My sister, a doctor who treats kidney transplant patients, is a major drama queen. Sometimes she gets a phone call and has to rush to work (a la Hugh Grant in his TT behind the ambulance in About a Boy) as a kidney is potentially becoming available. Or she announces that she's speaking at an international conference on transplants, (a.k.a. going to London for a week sans kids), or has just won a competitive government grant to continue her team's research into new transplant techniques.

Yes, it's all very dramatic and important and amazing, but trust me, hearing about her meaningful contribution to society gets old really fast.

Just when I'm boasting in a family group text message about having learned to ride a scooter (think Razor, not Vespa), my sister will interrupt with a curt: "Can you please leave me off this thread, I am expecting a call about a kidney". Without even acknowledging my achievement.

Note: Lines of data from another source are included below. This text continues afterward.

/-- An access of the band still has to reach the chunks from `lo` up: a request, a copy command at a local address or through
the side window, a stream of its edges, a collective (R256). -/
def State.chunksBusy (s : State) (b : Nat) (v : Band) (lo n : Nat) : Bool :=
  let hit (loc len : Nat) : Bool := match spaceOf loc with
    | .side f => v.fields.contains f && decide (loc % 2 ^ 23 < 65536 * (lo + n)) && decide (65536 * lo < loc % 2 ^ 23 + len)
    | _ => false
  s.pend.any (fun p => p.band == b && p.reqs.any (fun r => hit r.loc r.len))
  || s.cmds.any (fun (c : CopyCmd) => c.band == b && !c.ended && (s.cmdPlaces c).any (fun loc => hit loc 1))
  || (s.streamPlaces v).any (fun loc => hit loc 1)
  || s.colls.any (fun (c : CollOp) => c.band == b && c.err.isNone
    && (s.collRanges c.desc).any (fun p => (s.pagePlaces v.asid p).any (fun loc => hit loc 65536)))

/-- SFREE's end: the status, and the chunks released as plain. -/
def State.freeTop (s : State) (b : Nat) (v : Band) (slot d n : Nat) : State :=
  if v.chunks < n then s.growDone slot d 3
  else if freeWindow v n then s.growDone slot d 4
  else
    ((s.setKinds v.fields (v.chunk0 + v.chunks - n) n 0#2).modBand b (fun u => { u with chunks := u.chunks - n })).growDone slot d 0

/-- A band whose rows' words run to their end: it runs, or it stops and its save waits for them (R395). -/
def Band.windsUp (v : Band) : Bool := v.status == .running || v.status == .stopping

def execSfreeComplete (slot : Nat) (s : State) : Host.Outcome State Fault Refusal :=
  match (s.slot slot).band, s.bandOf slot, (s.slot slot).wait with
  | some b, some v, .sfree d n =>
    when (s.live && v.windsUp && s.growFirst v slot
      && !(s.chunksBusy b v (v.chunk0 + v.chunks - n) n)) s (s.freeTop b v slot d n)
  | _, _, _ => .next s

end Sys2Proof.Machine
end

You'd think she's saving lives or something.

As I have witnessed my sister sensationalise her career in a thinly-veiled attempt to assert herself as the golden child in the family, I have seen a side to the world of organ donation that many people have not. I have heard about what it's like to be on the waiting list for a kidney for years, and the painful treatments the patient has to endure while they wait, knowing they could die before a match is found.

I know about the research into better treatments and medications to improve the chances of organ acceptance by recipient. I understand about how precise the circumstances have to be for a successful transplant to happen, so that the risk is minimal and the chances are maximized. I have seen the lifelong dedication of healthcare professionals to improving the quality and duration of the lives of people whose bodies just simply refuse to function properly.

Which is why, when someone said to me recently that he wouldn't ever become an organ donor because he was afraid that "the doctors would turn off my life support just to get my organs", I realised that not everyone had experiences that gave them my trust in modern medicine.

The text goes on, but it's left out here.